Building a Conversational AI Chatbot Website with Backblaze B2 + LangChain

In an earlier blog post, I explained how to build your own LLM with Backblaze B2 + Jupyter Notebook, implementing a simple conversational AI chatbot using the LangChain AI framework to implement retrieval-augmented generation (RAG). The notebook walks you through the process of loading PDF files from a Backblaze B2 Bucket into a vector store, running a local instance of a large language model (LLM) and combining those to form a chatbot that can answer questions on its specialist subject.

That article generated a lot of interest, and a few questions:

“Could you make this into a web app, like ChatGPT?”
“Could you use this with OpenAI? DeepSeek?”
“Could I load multiple collections of documents into this?”
“Could I run multiple LLMs and compare them?”
“Can I add new documents to the vector store as they are uploaded to the bucket?”

The answer to all of these questions is “Yes!”

Today, I’ll present a simple conversational AI chatbot web app with a ChatGPT-style UI that you can easily configure to work with OpenAI, DeepSeek, or any of a range of other LLMs.
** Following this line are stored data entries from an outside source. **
/-- The window checks of a launch, in stage, placement and table order: reason 7 with the cause (R331). -/
def State.checkWindows (s : State) (l : Launch) (st : Nat) : List CoreId → Except Rej Unit
  | [] => .ok ()
  | k :: ks =>
    match ((s.windowProbe k).startWindows l st k).2 with
    | none => s.checkWindows l st ks
    | some (.trap t _) => .error (7 + 256 * t.cause.code)
    | some (.hold _) => .error (7 + 256 * Cause.access.code)

/-- The errors that the window checks of cores find, up to the first that fails, are logged (20 R384). -/
def State.logWindows (s : State) (l : Launch) (st : Nat) : List CoreId → State
  | [] => s
  | k :: ks =>
    match ((s.windowProbe k).startWindows l st k).2 with
    | none => s.logWindows l st ks
    | some (.trap _ u) => { s with dies := u.dies }
    | some (.hold _) => s

/-- Seeds a core gets when n cores share them: record i goes to core i mod n. -/
def seedShare (n i : Nat) (seeds : List Nat) : List Nat :=
  ((List.range seeds.length).filter fun j => j % n == i).map fun j => seeds.getD j 0

/-- The seed records of a stage. -/
def State.seedsOf (s : State) (part : Nat) (p : BitVec 11264) (st : Nat) : List Nat :=
  match s.rimReads part 32 (seedAddrs p st) with
  | .ok vs => vs
  | .error _ => []

/-- Whether a core can hold m seeds: 64 in its deque, the others in its overflow ring (R327). -/
def State.holdsSeeds (s : State) (l : Launch) (st : Nat) (k : CoreId) (m : Nat) : Bool :=
  let ovf := l.ovfring st k
  decide (m ≤ 64) ||
    (bits ovf 63 63 == 1 && decide (m ≤ 64 + 2 ^ bits ovf 62 58) &&
      (stepsFrom (bits ovf 56 5 * 32) 32 (m - 64)).all fun a =>
        match s.rimAddr l.part .store a with | .ok _ => true | .error _ => false)

/-- Whether areas of a core pass 2^57 (R327). -/
def areasPass (l : Launch) (st : Nat) (k : CoreId) : Bool :=
  let ovf := stageBits l.packet st 575 512
  decide (2 ^ 57 < l.spillArea k 11) ||
    (l.pool st && bits ovf 63 63 == 1 &&
      decide (2 ^ 57 < bits ovf 56 5 * 32 + (globalIndex k + 1) * 32 * 2 ^ bits ovf 62 58))

/-- Reason 2 of step 5: seeds that cannot be held, or areas past 2^57. -/
def State.badSeeds (s : State) (l : Launch) (st : Nat) (x : Stage) : Bool :=
  let ks := startingCores l.packet st x
  let n := stageBits l.packet st 703 688
  ks.any (areasPass l st) || (ks.isEmpty && n != 0) ||
    (List.range ks.length).any fun i =>
      match ks[i]? with
      | some k => !s.holdsSeeds l st k ((n + ks.length - 1 - i) / ks.length)
      | none => false

/-- The addresses of a stage's local image, by 64 bytes. -/
def imageAddrs (p : BitVec 11264) (st : Nat) : List Nat := stepsFrom (stageBits p st 767 704) 64 (stageBits p st 683 664 / 64)

/-- The translation checks of a list of addresses. -/
def State.rimChecks (s : State) (part : Nat) (acc : Acc) : List Nat → Except Rej Unit
  | [] => .ok ()
  | a :: as =>
    match s.rimAddr part acc a with
    | .error _ => .error 8
    | .ok _ => s.rimChecks part acc as

/-- The rank table's addresses. -/
def rankAddrs (p : BitVec 11264) : List Nat := stepsFrom (bits p.toNat 255 192) 8 (bits p.toNat 319 288)

/-- The window checks of every stage. -/
def State.checkAllWindows (s : State) (l : Launch) : List Nat → Except Rej Unit
  | [] => .ok ()
  | st :: rest =>
    match l.stages[st]? with
    | none => s.checkAllWindows l rest
    | some x => (s.checkWindows l st (startingCores l.packet st x)).bind fun _ => s.checkAllWindows l rest
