/-- A masked vector load: each active lane holds its bytes, another keeps its value or is zero. -/
def LaneLoad (s : State) (i : Instr) (words : Nat) (w : Nat) (d : Reg) (mask : Word) (zero : Bool) (at_ : Nat → Nat) : Prop :=
  Completes s i fun t => MeOnly s t ∧ Past s t words ∧
    t.me = { s.me with v := t.me.v, spec := t.me.spec, pc := t.me.pc, blocked := t.me.blocked } ∧
    (∀ r, r ≠ d → t.me.getV r = s.me.getV r) ∧
    ∀ l, l < 512 / w →
      if mask.getLsbD l then ∀ j, j < w / 8 → (t.me.getV d).extractLsb' (w * l + 8 * j) 8 = s.byte (at_ l + j)
      else lane w (t.me.getV d) l = if zero then 0 else lane w (s.me.getV d) l

/-- A masked vector store of V[d]: a byte outside every active lane's bytes is as before; a byte of the highest active lane
that covers it (lanes are stored in increasing order, 09 R217) is that lane's. -/
def LaneStore (s : State) (i : Instr) (words : Nat) (w : Nat) (d : Reg) (mask : Word) (at_ : Nat → Nat) : Prop :=
  Completes s i fun t => MeAndMemory s t ∧ StoreFrame s t ∧ Past s t words ∧
    (∀ b, (∀ l, l < 512 / w → mask.getLsbD l = true → ¬(at_ l ≤ b ∧ b < at_ l + w / 8)) → t.byte b = s.byte b) ∧
    ∀ l b, l < 512 / w → mask.getLsbD l = true → at_ l ≤ b → b < at_ l + w / 8 →
      (∀ k, l < k → k < 512 / w → mask.getLsbD k = true → ¬(at_ k ≤ b ∧ b < at_ k + w / 8)) →
      t.byte b = (s.me.getV d).extractLsb' (w * l + 8 * (b - at_ l)) 8

end Sys2Proof.Claims

/-- 09 R215 to R217, Table 9.3: vector loads of consecutive, strided and indexed lanes. -/
def Sys2Proof.Claims.VectorLoads : Prop :=
  ∀ (s : State) (y : MForm) (x : VForm) (at_ : Nat → Nat),
    (let w := 8 * 2 ^ y.sz.toNat
     let mask := match y.form.e1? with
       | some e => e.mask s.me
       | none => BitVec.allOnes 64
     y.sz.toNat < 4 → LanesGranted s .load w mask (unitLanes y w s.me) at_ →
       LaneLoad s (.vld y) (wordsOf y.form) w y.d mask y.form.zeroes at_) ∧
    (let w := laneWidth x.ty
     let mask := x.mask s.me
     (LanesGranted s .load w mask (strideLanes x s.me) at_ →
       LaneLoad s (.vlds x) (wordsOf x.form) w x.d mask x.form.zeroes at_) ∧
     (LanesGranted s .load w mask (indexLanes x s.me) at_ →
       LaneLoad s (.vldx x) (wordsOf x.form) w x.d mask x.form.zeroes at_))

/-- 09 R215 to R217: vector stores; the bytes of every active lane are stored, in increasing lane order, and no others. -/
def Obligations.VectorStores : Prop :=
  ∀ (s : State) (y : MForm) (x : VForm) (at_ : Nat → Nat), Memory.wf s = true →
    (let w := 8 * 2 ^ y.sz.toNat
     let mask := match y.form.e1? with
       | some e => e.mask s.me
       | none => BitVec.allOnes 64
     y.sz.toNat < 4 → LanesGranted s .store w mask (unitLanes y w s.me) at_ →
       LaneStore s (.vst y) (wordsOf y.form) w y.d mask at_) ∧
    (let w := laneWidth x.ty
     let mask := x.mask s.me
     (LanesGranted s .store w mask (strideLanes x s.me) at_ → LaneStore s (.vsts x) (wordsOf x.form) w x.d mask at_) ∧
     (LanesGranted s .store w mask (indexLanes x s.me) at_ → LaneStore s (.vstx x) (wordsOf x.form) w x.d mask at_))

/-- 09 R218, 10 R241: VLDB reads 256 bytes into four registers. Of VLDB.weak at global addresses each byte is the present one, or
what an outstanding weak read of the same bytes, of a core of its quad, found (how long one is outstanding is the model's choice, log
116); elsewhere it is VLDB. -/
def Sys2Proof.Claims.BlockLoads : Prop :=
  ∀ (s : State) (x : VForm) (at_ : Fin 4 → Nat),
    (∀ j : Fin 4, Granted s .load (s.me.getS x.a + x.form.e2.signExtend 64 + BitVec.ofNat 64 (64 * j.val)) 64 64 (at_ j) ∧
      Sound s (at_ j) 64) →
    let loads (t : State) : Prop := VectorFrame s t ∧ Past s t (wordsOf x.form) ∧ t.me.fctl = s.me.fctl ∧
      ∀ r, (∀ j : Fin 4, r ≠ x.d + BitVec.ofNat 5 j.val) → t.me.getV r = s.me.getV r
    let got (t : State) (j : Fin 4) (b : Nat) : Byte := (t.me.getV (x.d + BitVec.ofNat 5 j.val)).extractLsb' (8 * b) 8
    (∀ i, i = .vldb x ∨ (i = .vldbWeak x ∧ ∃ j : Fin 4, 2 ^ 52 ≤ at_ j) → Completes s i fun t => MeOnly s t ∧ loads t ∧
      ∀ (j : Fin 4) (b : Nat), b < 64 → got t j b = s.byte (at_ j + b)) ∧
    ((∀ j : Fin 4, at_ j < 2 ^ 52) → Completes s (.vldbWeak x) fun t => loads t ∧ t.mem = s.mem ∧
      (∀ c, c ≠ s.cur → t.ctx c = s.ctx c) ∧ t = { s with cores := t.cores, hives := t.hives, free := t.free } ∧
      ∀ (j : Fin 4) (b : Nat), b < 64 → got t j b = s.byte (at_ j + b) ∨
        ∃ q < 4, ∃ r ∈ (s.hive (quadHive (coreHive s.cur.core) q)).weakReads, r.pieces = [at_ 0, at_ 1, at_ 2, at_ 3] ∧
          got t j b = BitVec.ofNat 8 (r.values.getD j.val 0 / 2 ^ (8 * b)))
In future blog posts, I’ll extend this to allow you to configure multiple LLMs and document collections, and integrate with Backblaze B2’s Event Notifications feature to load documents into the vector store within seconds of them being uploaded.

And, here’s a very short video of the chatbot in action:

Editorial note: A version of this article was previously published on the New Stack.

RAG basics

Retrieval-augmented generation, or RAG for short, is a technique that applies the generative features of an LLM to a collection of documents, resulting in a chatbot that can effectively answer questions based on the content of those documents.

A typical RAG implementation splits each document in the collection into a number of roughly equal-sized, overlapping chunks, and generates an embedding for each chunk. Embeddings are vectors (lists) of floating point numbers with hundreds or thousands of dimensions. The distance between two vectors indicates their similarity. Small distances indicate high similarity and large distances indicate low similarity.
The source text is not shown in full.